Однажды в заповеднике у Оки, проезжая на велосипеде, возле тропинки в папоротниках вспугнул я глухарку. Мамаша взлетела, а уже подросшие глухарята остались в зарослях рядом с тропою. Глухарка стала их звать, и я оказался в самом центре растерявшегося семейства — из желтых папоротников молодые глухарята неуклюже взлетали и, почти касаясь крыльями моей кепки, опускались к звавшей их матери.
Птицы посмелее и посильнее защищают потомство активно. Орлы, случается, нападают на тех, кто рискует по скалам приблизиться к их гнезду. Известного немецкого орнитолога сова лишила глаза, когда он пытался заглянуть в дупло.
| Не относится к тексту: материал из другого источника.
-- ==== Sys2Proof/Machine/Sha2.lean ====
section
/-!
DEFINITION. The digests that the manual names: SHA-256 with HMAC (FIPS 198-1) for a claim's TAG (R418), and SHA-384 for a
firmware image (R425). Their constants are not tabled: FIPS 180-4 takes them from roots of the first primes, and so does
this file.
-/

namespace Sys2Proof.Machine

/-- What the two digests differ in: bytes of a word, rounds, the prime from which the initial value is taken, and the
amounts of the four mixing functions. -/
structure Sha where
  bytes : Nat
  rounds : Nat
  seedAt : Nat
  /-- rotations of the two functions of the working variables -/
  mixA : List Nat
  mixE : List Nat
  /-- rotations and shift of the two functions of the message schedule -/
  old : List Nat × Nat
  new : List Nat × Nat
deriving DecidableEq, Repr

/-- SHA-256. -/
def sha256Par : Sha := ⟨4, 64, 0, [2, 13, 22], [6, 11, 25], ([7, 18], 3), ([17, 19], 10)⟩

/-- SHA-384, on 64-bit words. -/
def sha384Par : Sha := ⟨8, 80, 8, [28, 34, 39], [14, 18, 41], ([1, 8], 7), ([19, 61], 6)⟩

/-- The primes below 410, 80 of them. -/
def smallPrimes : List Nat :=
  (List.range 410).filter (fun n => decide (2 ≤ n) && ((List.range 21).drop 2).all (fun d => n ≤ d || n % d != 0))

/-- Largest number whose `k`-th power is at most `n`, the bits above the `b` still to find being those of `r`. -/
def rootBits (k n : Nat) : Nat → Nat → Nat
  | 0, r => r
  | b + 1, r => rootBits k n b (if (r + 2 ^ b) ^ k ≤ n then r + 2 ^ b else r)

/-- The first `w` bits after the point of the `k`-th root of a prime below 512. -/
def rootFraction (k w p : Nat) : Nat := rootBits k (p * 2 ^ (k * w)) (w + 5) 0 % 2 ^ w

/-- Bits of a word. -/
def Sha.w (h : Sha) : Nat := 8 * h.bytes

/-- Round constants: cube roots. -/
def Sha.keys (h : Sha) : List Nat := (smallPrimes.take h.rounds).map (rootFraction 3 h.w)

/-- Initial value: square roots; the 64-bit digest of 384 bits begins at the ninth prime. -/
def Sha.init (h : Sha) : List Nat := ((smallPrimes.drop h.seedAt).take 8).map (rootFraction 2 h.w)

/-- Exclusive or of a word's rotations to the right. -/
def Sha.spin (h : Sha) (x : Nat) (rs : List Nat) : Nat :=
  rs.foldl (fun y n => y ^^^ (x / 2 ^ n + x % 2 ^ n * 2 ^ (h.w - n))) 0

/-- The number that bytes spell, most significant first. -/
def beNat (bs : List Byte) : Nat := leNat bs.reverse

/-- `n` bytes of a number, most significant first. -/
def toBE (n v : Nat) : List Byte := (toLE n v).reverse

/-- A byte list cut into `n` pieces of `k` bytes. -/
def pieces (k : Nat) : Nat → List Byte → List (List Byte)
  | 0, _ => []
  | n + 1, bs => bs.take k :: pieces k n (bs.drop k)

/-- `n` more words of the message schedule, from the words so far, newest first. -/
def Sha.extend (h : Sha) : Nat → List Nat → List Nat
  | 0, ws => ws
  | n + 1, ws =>
    let back := fun i => ws.getD (i - 1) 0
    let old := h.spin (back 15) h.old.1 ^^^ back 15 / 2 ^ h.old.2
    let new := h.spin (back 2) h.new.1 ^^^ back 2 / 2 ^ h.new.2
    h.extend n ((back 16 + old + back 7 + new) % 2 ^ h.w :: ws)

/-- One round on the eight working variables, with the sum of its constant and its word. -/
def Sha.round (h : Sha) (v : List Nat) (kw : Nat) : List Nat :=
  let x := fun i => v.getD i 0
  let chosen := x 6 ^^^ (x 4 &&& (x 5 ^^^ x 6))
  let majority := (x 0 &&& (x 1 ||| x 2)) ||| (x 1 &&& x 2)
  let t := x 7 + h.spin (x 4) h.mixE + chosen + kw
  let moved := (v.take 7).set 3 ((x 3 + t) % 2 ^ h.w)
  (t + h.spin (x 0) h.mixA + majority) % 2 ^ h.w :: moved

/-- One block of the message. -/
def Sha.block (h : Sha) (v : List Nat) (bs : List Byte) : List Nat :=
  let first := (pieces h.bytes 16 bs).map beNat
  let ws := (h.extend (h.rounds - 16) first.reverse).reverse
  let mixed := (List.zipWith (· + ·) h.keys ws).foldl h.round v
  List.zipWith (fun a b => (a + b) % 2 ^ h.w) v mixed

/-- The message with a 1 bit, zero bits and its length, in whole blocks of 16 words. -/
def Sha.pad (h : Sha) (bs : List Byte) : List Byte :=
  let n := alignUp (16 * h.bytes) (bs.length + 1 + 2 * h.bytes)
  padTo (n - 2 * h.bytes) (bs ++ [0x80]) ++ toBE (2 * h.bytes) (bs.length * 8)

/-- The digest's words, as bytes. -/
def Sha.digest (h : Sha) (bs : List Byte) : List Byte :=
  let p := h.pad bs
  ((pieces (16 * h.bytes) (p.length / (16 * h.bytes)) p).foldl h.block h.init).flatMap (toBE h.bytes)

/-- SHA-256 of some bytes. -/
def sha256 (bs : List Byte) : List Byte := sha256Par.digest bs

/-- SHA-384 of some bytes. -/
def sha384 (bs : List Byte) : List Byte := (sha384Par.digest bs).take 48

/-- HMAC-SHA-256 with a key of at most 64 bytes (FIPS 198-1). -/
def hmacSha256 (key msg : List Byte) : List Byte :=
  let k := padTo 64 key
  sha256 (k.map (· ^^^ 0x5C) ++ sha256 (k.map (· ^^^ 0x36) ++ msg))

end Sys2Proof.Machine
end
«Всяка тварь, даже и воробей, становится смелым, защищая чадо свое», — написано в старой книге. На Северском Донце я наблюдал, как зайчиха, поднявшись на задние лапы, отгоняла ворон, обнаруживших в траве ее выводок. Сами вороны вроде бы беспричинно, случается, в начале лета атакуют людей. Причина есть — вы приблизились к слетку-птенцу, затаившемуся где-то поблизости.
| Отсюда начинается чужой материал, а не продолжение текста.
/-- Routing, while the main rails are up: the first packet of an input queue, at the hub port that of the unit whose turn it
is, is delivered where DEST is this module (a chunk to the reduction unit, any other packet to the queue of its output port),
joins the output queue of its next link in dimension order with HOPS and DL set, is discarded with ROUTE_ERR_COUNT where its
header is wrong, and with LINK_DROP_COUNT where the link is DOWN; a packet for a block's tree does both at every branch; whole
packets of a receive buffer go the same way, but for chunks; the next packet of the output port, VC0 first, reaches its unit;
a FAULT_NOTICE fails the step it names (01 R17, R18, 07 R159, R172, R188, 13 R326, 16 R387, R388); that a packet waits for its
own command there is the model's form (log 11). -/
def Obligations.PacketsAreRouted : Prop :=
  ∀ s : State, s.wf = true →
    (∀ port, port < 13 → s.power.rails = false → exec (.packetRoute port) s = .next s) ∧
    (∀ port key p ps, port < 13 → s.power.rails = true →
      (port ≠ portHub ∧ key = port) ∨ (∃ u, u < 6 ∧ port = portHub ∧ key = hubGddr + u ∧
        ((∀ v, v < 6 → v ≠ u → tget [] s.router.inj (hubGddr + v) = []) ∨
          (s.router.hubTurn = some (u, p) ∧ pktFlits p ≤ tget 0 s.router.hubSent u + 1))) →
      tget [] s.router.inj key = p :: ps →
      let out := s.router.delivered ++ ((s.router.outNext port).map (·.pkt)).toList
      (s.routeBad p = true →
        ∃ t, exec (.packetRoute port) s = .next t ∧ tget [] t.router.inj key = ps ∧ t.router.delivered = out ∧
          t.ov routeErrCountId = min (s.ov routeErrCountId + 1) (2 ^ 32 - 1) ∧ Frame [.router, .obj] s t) ∧
      (s.routeBad p = false → isTree p = false → s.exitLink p = none →
        ∃ t, exec (.packetRoute port) s = .next t ∧ tget [] t.router.inj key = ps ∧
          (s.isChunk p = true → t.router.delivered = out ++ [p]) ∧
          (s.isChunk p = false → t.router.delivered = out ∧
            tget [] t.router.outq (outPort p) = outEnqueue p (tget [] (s.outServe port).router.outq (outPort p)) ∧
            t.router.arrived = s.router.arrived ++ (if isUpdate p then [p] else [])) ∧ Frame [.router] s t) ∧
      (∀ l, s.routeBad p = false → isTree p = false → s.exitLink p = some l → (s.link l).up = true →
        ∃ t, exec (.packetRoute port) s = .next t ∧ tget [] t.router.inj key = ps ∧
          t.link l = { s.link l with out := outEnqueue (s.hop port l p) (s.link l).out } ∧ OtherLinks l s t ∧
          t.router.delivered = out ∧ Frame [.router, .links] s t) ∧
      (∀ l, s.routeBad p = false → isTree p = false → s.exitLink p = some l → (s.link l).st = .down →
        ∃ t, exec (.packetRoute port) s = .next t ∧ t.links = s.links ∧ t.router.delivered = out ∧
          t.ov (linkDropCountId + l) = min (s.ov (linkDropCountId + l) + 1) (2 ^ 32 - 1) ∧
          Frame [.router, .obj, .flash] s t) ∧
      (s.routeBad p = false → isTree p = true → (∀ l ∈ s.branches p, (s.link l).up = true) →
        ∃ t, exec (.packetRoute port) s = .next t ∧ tget [] t.router.inj key = ps ∧
          tget [] t.router.outq (outPort p) = outEnqueue p (tget [] (s.outServe port).router.outq (outPort p)) ∧
          (∀ l ∈ s.branches p, t.link l = { s.link l with out := outEnqueue (s.hop port l p) (s.link l).out }) ∧
          (∀ l, l ∉ s.branches p → t.link l = s.link l) ∧ Frame [.router, .links] s t)) ∧
    (∀ port, port < 13 → s.power.rails = true → ∀ p, s.router.outNext port = some p →
      ∃ t, exec (.packetRoute port) s = .next t ∧ p.pkt ∈ t.router.delivered ∧
        (p.pkt.vc = 0 ∨ ∀ q ∈ tget [] s.router.outq port, q.pkt.vc ≠ 0)) ∧
    (∀ l fs, l < 6 → s.power.rails = true → tget [] s.router.inj l = [] → s.readable l = some fs →
      s.routeBad (packetFrom fs) = false → isTree (packetFrom fs) = false → s.exitLink (packetFrom fs) = none →
      s.isChunk (packetFrom fs) = false →
      ∃ t, exec (.packetRoute l) s = .next t ∧
        tget [] t.router.outq (outPort (packetFrom fs)) =
          outEnqueue (packetFrom fs) (tget [] (s.outServe l).router.outq (outPort (packetFrom fs))) ∧
        (t.link l).rx = dropFlits (s.link l).rx fs ∧ OtherLinks l s t ∧ Frame [.router, .links] s t) ∧
    (∀ l, l < 6 → tget [] s.router.inj l = [] → s.readable l = none →
      ∃ t, exec (.packetRoute l) s = .next t ∧ t.links = s.links ∧ Frame [.router] s t) ∧
    (∀ p : Packet, p.wf = true → s.power.rails = true → s.stepsOn (p.field 16 4) = true → (s.stp (p.field 16 4)).st = .running →
      ∃ t, exec (.faultNotice p) s = .next t ∧
        (t.stp (p.field 16 4)).latch = some ((s.stp (p.field 16 4)).latch.getD 2) ∧
        (t.stp (p.field 16 4)).st = .running ∧ bit (t.ov faultStatusId) 1 = true ∧
        (∀ c, c ≠ p.field 16 4 → t.stp c = s.stp c) ∧ Frame [.router, .steps, .obj, .flash] s t)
Животные сильные защищают потомство решительно и отважно. К лосихе в лесу опасней всего приблизиться в мае, когда рядом с ней на тонких ножках покачивается рыжеватый малыш. Очень опасна встреча с медведицей, возле которой бегают медвежата. Они еще несмышлены, к человеку их может влечь любопытство. Смертельно рискует тот, кто решил с медвежатами поиграть или, хуже того, их пленить.
Парадоксально, но никакой опасности не подвергается охотник, обнаруживший логово волка. Он спокойно забирает волчат в мешок.
Волчица, находясь поблизости, будет это все наблюдать, но даже и голоса не подаст, так велика боязнь человека. Правда, волчица сделает все возможное, чтобы логово не было обнаружено — она выберет для него малодоступное место либо, напротив, дерзко поселится недалеко от человеческого жилья, но не задерет овечку вблизи и вообще не будет вблизи охотиться. А если заметит, что логово обнаружено, ни минуты не медля, перетащит волчат в запасное жилище.